I want to read python dictionary string using java. Example string:
{'name': u'Shivam', 'otherInfo': [[0], [1]], 'isMale': True}
This is not a valid JSON. I want it to convert into proper JSON using java code.
-
5Interesting assignment. And what is your question? And I agree with the following comment: why spend energy to parse a non-standard format; instead of making sure you emit JSON on the python side instead?!GhostCat– GhostCat2017年04月26日 12:33:16 +00:00Commented Apr 26, 2017 at 12:33
-
As this is not a proper JSON so I am not able to load it in JAVA. Basically I am using SCALA and json4s library.Devavrata– Devavrata2017年04月26日 12:34:15 +00:00Commented Apr 26, 2017 at 12:34
-
@GhostCat It is not possible in my case. These strings are saved in DBDevavrata– Devavrata2017年04月26日 12:34:44 +00:00Commented Apr 26, 2017 at 12:34
-
1@Devarata then convert them to JSON as they get into the database. Saving non standard formats into a db spells troubleCruncher– Cruncher2017年04月26日 12:36:39 +00:00Commented Apr 26, 2017 at 12:36
-
2Perhaps you should use Jython to allow you to pass values to a python interpreter within Java and let it return that JSON to you.RealSkeptic– RealSkeptic2017年04月26日 12:45:48 +00:00Commented Apr 26, 2017 at 12:45
3 Answers 3
well, the best way would be to pass it through a python script that reads that data and outputs valid json:
>>> json.dumps(ast.literal_eval("{'name': u'Shivam', 'otherInfo': [[0], [1]], 'isMale': True}"))
'{"name": "Shivam", "otherInfo": [[0], [1]], "isMale": true}'
so you could create a script that only contains:
import json, ast; print(json.dumps(ast.literal_eval(sys.argv[1])))
then you can make it a python oneliner like so:
python -c "import sys, ast, json ; print(json.dumps(ast.literal_eval(sys.argv[1])))" "{'name': u'Shivam', 'otherInfo': [[0], [1]], 'isMale': True}"
that you can run from your shell, meaning you can run it from within java the same way:
String PythonData = "{'name': u'Shivam', 'otherInfo': [[0], [1]], 'isMale': True}";
String[] cmd = {
"python", "-c", "import sys, ast, json ; print(json.dumps(ast.literal_eval(sys.argv[1])))",
python_data
};
Runtime.getRuntime().exec(cmd);
and as output you'll have a proper JSON string.
This solution is the most reliable way I can think of, as it's going to parse safely any python syntax without issue (as it's using the python parser to do so), without opening a window for code injection.
But I wouldn't recommend using it, because you'd be spawning a python process for each string you parse, which would be a performance killer.
As an improvement on top of that first answer, you could use some jython to run that python code in the JVM for a bit more performance.
PythonInterpreter interpreter = new PythonInterpreter();
interpreter.eval("to_json = lambda d: json.dumps(ast.literal_eval(d))")
PyObject ToJson = interpreter.get("to_json");
PyObject result = ToJson.__call__(new PyString(PythonData));
String realResult = (String) result.__tojava__(String.class);
The above is untested (so it's likely to fail and spawn dragons 👹) and I'm pretty sure you can make it more elegant.
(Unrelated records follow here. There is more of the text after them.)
-- ==== Sys2Proof/Machine/ConfigStore.lean ====
section
/-!
DEFINITION. The configuration store (R104 to R109, R117, R135): the two flash slots, COMMAND, IMPORT and EXPORT.
-/
namespace Sys2Proof.Machine

/-! ### Slots (R105, R108) -/

/-- GEN of slot `k`, 0 while it holds no valid image. -/
def slotGenKey (k : Nat) : Nat := if k = 0 then Reg.CONFIG_STORE.SLOT_A_GEN else Reg.CONFIG_STORE.SLOT_B_GEN
def State.slotGen (s : State) (k : Nat) : Nat := s.reg (slotGenKey k)

/-- GEN `b` is newer than `a`, modulo 2^32. -/
def genNewer (a b : Nat) : Bool := let d := subMod 32 b a; 1 ≤ d && d < 2 ^ 31

/-- The slot of the newest valid image: the one that ACCEPT_IMPORT made the newest, else the greater GEN, A where they are equal. -/
def State.newestSlot (s : State) : Option Nat :=
  let a := s.slotGen 0
  let b := s.slotGen 1
  let accepted := s.tab Tab.store 2
  if a = 0 ∧ b = 0 then none
  else if a = 0 then some 1
  else if b = 0 then some 0
  else if accepted = 1 ∨ accepted = 2 then some (accepted - 1)
  else if genNewer a b then some 1 else some 0

/-- The slot that a SAVE or an import writes. -/
def State.otherSlot (s : State) : Nat := if s.newestSlot = some 0 then 1 else 0

/-- The newest valid image. -/
def State.newestImage (s : State) : Option Bytes := s.newestSlot.map (fun k => s.dump (configSlot k) (s.tab Tab.store (3 + k)))

/-- SAVED_GEN and IMAGE_BYTES follow. -/
def State.refreshNewest (s : State) : State :=
  match s.newestSlot with
  | none => (s.setReg Reg.CONFIG_STORE.SAVED_GEN 0).setReg Reg.CONFIG_STORE.IMAGE_BYTES 0
  | some k => (s.setReg Reg.CONFIG_STORE.SAVED_GEN (s.slotGen k)).setReg Reg.CONFIG_STORE.IMAGE_BYTES (s.tab Tab.store (3 + k))

/-- Slot `k` is invalid from now on. -/
def State.invalidateSlot (s : State) (k : Nat) : State :=
  ((s.setReg (slotGenKey k) 0).when (s.tab Tab.store 2 == k + 1) (·.setTab Tab.store 2 0)).refreshNewest

/-- Slot `k` is valid: its image has been written and verified in full. -/
def State.validateSlot (s : State) (k len gen : Nat) : State :=
  ((s.setReg (slotGenKey k) (max 1 gen)).setTab Tab.store (3 + k) len).refreshNewest

/-! ### Commands (R106) -/

/-- STATE of the store. -/
def State.storeState (s : State) : Nat := s.reg Reg.CONFIG_STORE.STATE

/-- The running command ends. -/
def State.storeDone (s : State) (code detail : Nat) : State :=
  (((s.setReg Reg.CONFIG_STORE.STATE 0).setReg Reg.CONFIG_STORE.LAST_RESULT code).setReg Reg.CONFIG_STORE.LAST_DETAIL detail)

/-- A partial import is discarded (R109, R127): the next expected offset is 0. One whose check has started goes on (R124, R133). -/
def State.discardImport (s : State) : State :=
  s.when (s.storeState == 4) (fun s => (s.setTab Tab.store 0 0).setReg Reg.CONFIG_STORE.STATE 0)

/-- SAVE starts: the image is captured now (R107). -/
def State.saveStart (s : State) : State :=
  let s := s.discardImport
  let k := s.otherSlot
  let b := s.capture
  let s := (s.invalidateSlot k).putBytes (configSlot k) b
  let s := ((s.setTab Tab.store 5 (Img.gen b)).setTab Tab.store 6 k).setTab Tab.store (3 + k) b.length
  s.setReg Reg.CONFIG_STORE.STATE 1

/-- RESTORE starts with a warm reset. -/
def State.restoreStart (s : State) : State :=
  (s.discardImport.warmReset 3 5).setReg Reg.CONFIG_STORE.STATE 2

/-- CLEAR_SAVED starts, whatever was under way where DECOMMISSION starts it (R136). -/
def State.clearSavedStart (s : State) : State := (s.setTab Tab.store 0 0).setReg Reg.CONFIG_STORE.STATE 3

/-- The check of an import starts, under the life-cycle state and the keys of slots 0 and 1 as they are now (R133). -/
def State.acceptStart (s : State) : State :=
  let key := fun k => if s.reg (Reg.KEY_SLOT.STATE k) = 1 then s.reg (Reg.KEY_SLOT.PUBLIC k) + 1 else 0
  let s := ((s.setTab Tab.store 6 s.otherSlot).setTab Tab.store 8 (s.reg Reg.LIFECYCLE.STATE)).setReg Reg.CONFIG_STORE.STATE 5
  (s.setTab Tab.store 9 (key 0)).setTab Tab.store 10 (key 1)

/-- The effect of a write to COMMAND (R106, R109). While a partial import waits, STATE is IMPORTING: SAVE and RESTORE discard it. -/
def configCommandEffect (v : Nat) (s : State) : Res :=
  let st := s.storeState
  if v = 0 ∨ 5 < v then Res.fail s Code.range
  else if st = 4 ∧ (v = 3 ∨ v = 4) then Res.fail s Code.resourceOwned
  else if st ≠ 0 ∧ st ≠ 4 then Res.fail s Code.resourceOwned
  else if v = 1 then Res.done s.saveStart
  else if v = 2 then Res.done s.restoreStart
  else if v = 3 then Res.done s.clearSavedStart
  else if v = 4 then Res.done (s.clearConfig.storeDone Code.ok 0)
  else Res.done s.acceptStart

/-- Flash programming is behind the data received (R109): the spec does not say how fast it goes, so whether it has caught up with what has
been received is free (log entry 70). -/
def State.flashBehind (s : State) (received : Nat) : Bool := received != 0 && s.freeBelow 2 == 1

/-- The effect of a BLOCK_WRITE to IMPORT (R109). -/
def importEffect (off : Nat) (data : Bytes) (s : State) : Res :=
  if off ≠ s.tab Tab.store 0 then Res.fail s Code.range
  else if s.storeState ≠ 0 ∧ s.storeState ≠ 4 then Res.fail s Code.resourceOwned
  else if data.isEmpty then Res.done s
  else if s.flashBehind off then Res.fail s.drew Code.busyRetry
  else
    let k := s.otherSlot
    let s := (s.drew.invalidateSlot k).putBytes (configSlot k + off) data
    Res.done ((s.setTab Tab.store 0 (off + data.length)).setReg Reg.CONFIG_STORE.STATE 4)

/-- The signature of an image verifies under a key that was ENROLLED in slot 0 or 1 when its check started (R133, R137). -/
def State.configVerifies (s : State) (b : Bytes) : Bool :=
  [9, 10].any (fun i => match s.tab Tab.store i with
    | 0 => false
    | key + 1 => P384.verify (key / 2 ^ 384) (key % 2 ^ 384) (Img.digest b) (Img.sigR b) (Img.sigS b))

/-- The verdict on an imported image (R105, R106, R117, R133, R135). -/
def State.importVerdict (s : State) (b : Bytes) : Nat :=
  let life := s.tab Tab.store 8
  if life = 2 then Code.tampered
  else if life = 3 then Code.lifecycleForbids
  else if b.length < 160 ∨ Img.len b ≠ b.length ∨ configSlotSize < Img.len b then Code.length
  else if fieldBE b 0 4 ≠ Img.magic ∨ Img.version b / 256 ≠ s.reg Reg.IDENTITY.DICT_VERSION / 256 ∨ 1 < Img.flags b then Code.range
  else if Img.digest b ≠ sha384 (Img.body b) then Code.signatureFail
  else if !Img.signed b then (if life = 1 ∨ Img.sigR b ≠ 0 ∨ Img.sigS b ≠ 0 then Code.signatureFail else Code.ok)
  else if s.configVerifies b then Code.ok else Code.signatureFail

/-- The check of an imported image completes. -/
def State.importChecked (s : State) : State :=
  let k := s.tab Tab.store 6
  let b := s.dump (configSlot k) (s.tab Tab.store 0)
  let c := s.importVerdict b
  let s := s.setTab Tab.store 0 0
  if c = Code.ok then
    let s := (s.validateSlot k b.length (Img.gen b)).setTab Tab.store 2 (k + 1)
    s.refreshNewest.storeDone Code.ok 0
  else
    let s := s.when (c == Code.signatureFail) (·.event Reg.SECURITY_EVENTS.FLAGS 7 0x1C87)
    (s.invalidateSlot k).storeDone c 0

/-- RESTORE applies the newest valid image. With none LAST_RESULT is a free value: the spec gives none. -/
def State.restored (s : State) : State :=
  match s.newestImage with
  | none => ((s.storeDone (s.freeBelow 256) 0).drew).when (s.freeBelow 256 == 0) (·.setCause 5 false)
  | some b =>
    let r := (s.setTab Tab.sticky 10 (s.reg Reg.DOVETAIL.ROLE)).applyImage b
    let s := r.st.configInPlace
    match r.bad with
    | none => (s.storeDone Code.ok 0).setCause 5 false
    | some (c, d) => s.storeDone c d

/-- SAVE (R106, R107). -/
def execSave (w : SessionNo) (s : State) : Next := (s.hostWrite w 0x0020 0x01 1 (configCommandEffect 1)).next

/-- SAVE_DONE (R108): the slot has been written, and read back as `verified` says. -/
def execSaveDone (verified : Bool) (s : State) : Next :=
  if !s.saving then .next s
  else if verified then
    let k := s.tab Tab.store 6
    let s := (s.setTab Tab.store 2 0).validateSlot k (s.tab Tab.store (3 + k)) (s.tab Tab.store 5)
    State.done ((s.storeDone Code.ok 0).setCause 5 false)
  else State.done (s.storeDone Code.internal 0)

/-- RESTORE (R106). -/
def execRestore (w : SessionNo) (s : State) : Next := (s.hostWrite w 0x0020 0x01 2 (configCommandEffect 2)).next

/-- RESTORE_DONE (R106, R548). -/
def execRestoreDone (s : State) : Next := if s.storeState = 2 then State.done s.restored else .next s

/-- CLEAR_SAVED (R106). -/
def execClearSaved (w : SessionNo) (s : State) : Next := (s.hostWrite w 0x0020 0x01 3 (configCommandEffect 3)).next

/-- CLEAR_SAVED_DONE (R106). -/
def execClearSavedDone (s : State) : Next :=
  if s.storeState = 3 then State.done (((s.invalidateSlot 0).invalidateSlot 1).storeDone Code.ok 0) else .next s

/-- APPLY_DEFAULTS (R106, R553). -/
def execApplyDefaults (w : SessionNo) (s : State) : Next := (s.hostWrite w 0x0020 0x01 4 (configCommandEffect 4)).next

/-- ACCEPT_IMPORT (R106). -/
def execAcceptImport (w : SessionNo) (s : State) : Next := (s.hostWrite w 0x0020 0x01 5 (configCommandEffect 5)).next

/-- IMPORT_CHECK_DONE (R106, R135). -/
def execImportCheckDone (s : State) : Next := if s.storeState = 5 then State.done s.importChecked else .next s

/-- IMPORT (R109). -/
def execImportBlock (w : SessionNo) (offset : Nat) (data : Bytes) (s : State) : Next :=
  (s.hostBlockWrite w 0x0020 0x0D offset data (importEffect offset data)).next

end Sys2Proof.Machine
end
It's loosely adapted from this answer. I'll leave up to you as an exercise to see how you can include the jython environment in your Java runtime ☺.
P.S.: Another solution would be to try and fix every pattern you can think of using a gigantic regexp or multiple ones. But even if on simpler cases that might work, I would advise against that, because regex is the wrong tool for the job, as it won't be expressive enough and you'll never be comprehensive. It's only a good way to plant a seed for a bug that'll kill you at some point in the future.
P.S.2: Whenever you need to parse code from an external source, always make sure that data is sanitized and safe. Never forget about little bobby tables
10 Comments
exec of python, the code ran is exactly the one liner as being written above, and the variable is passed as an argv argument to the literal_eval function, this code is pretty safe against usual exploits.In conjunction to the other answer: it is straight forward to simply invoke that python one-liner statement to "translate" a python-dict-string into a standard JSON string.
But doing a new Process for each row in your database might turn into a performance killer quickly.
Thus there are two options that you should consider on top of that:
- establish some small "python server" that keeps running; its only job is to do that translation for JVMs that can connect to it
- you can look into jython. Meaning: simply enable your JVM to run python code. In other words: instead of writing your own python-dict-string parser; you simply add "python powers" to your JVM; and rely on existing components to that translation for you.
Comments
Hacky solution
Do a string replace ' -> ", True -> true, False -> false, and None -> null, then parse the result as Json. If you are lucky (and are willing to bet on remaining lucky in the future), this can actually work in practice.
See rh-messaging/cli-rhea/blob/main/lib/formatter.js#L240-L249 (in Javascript)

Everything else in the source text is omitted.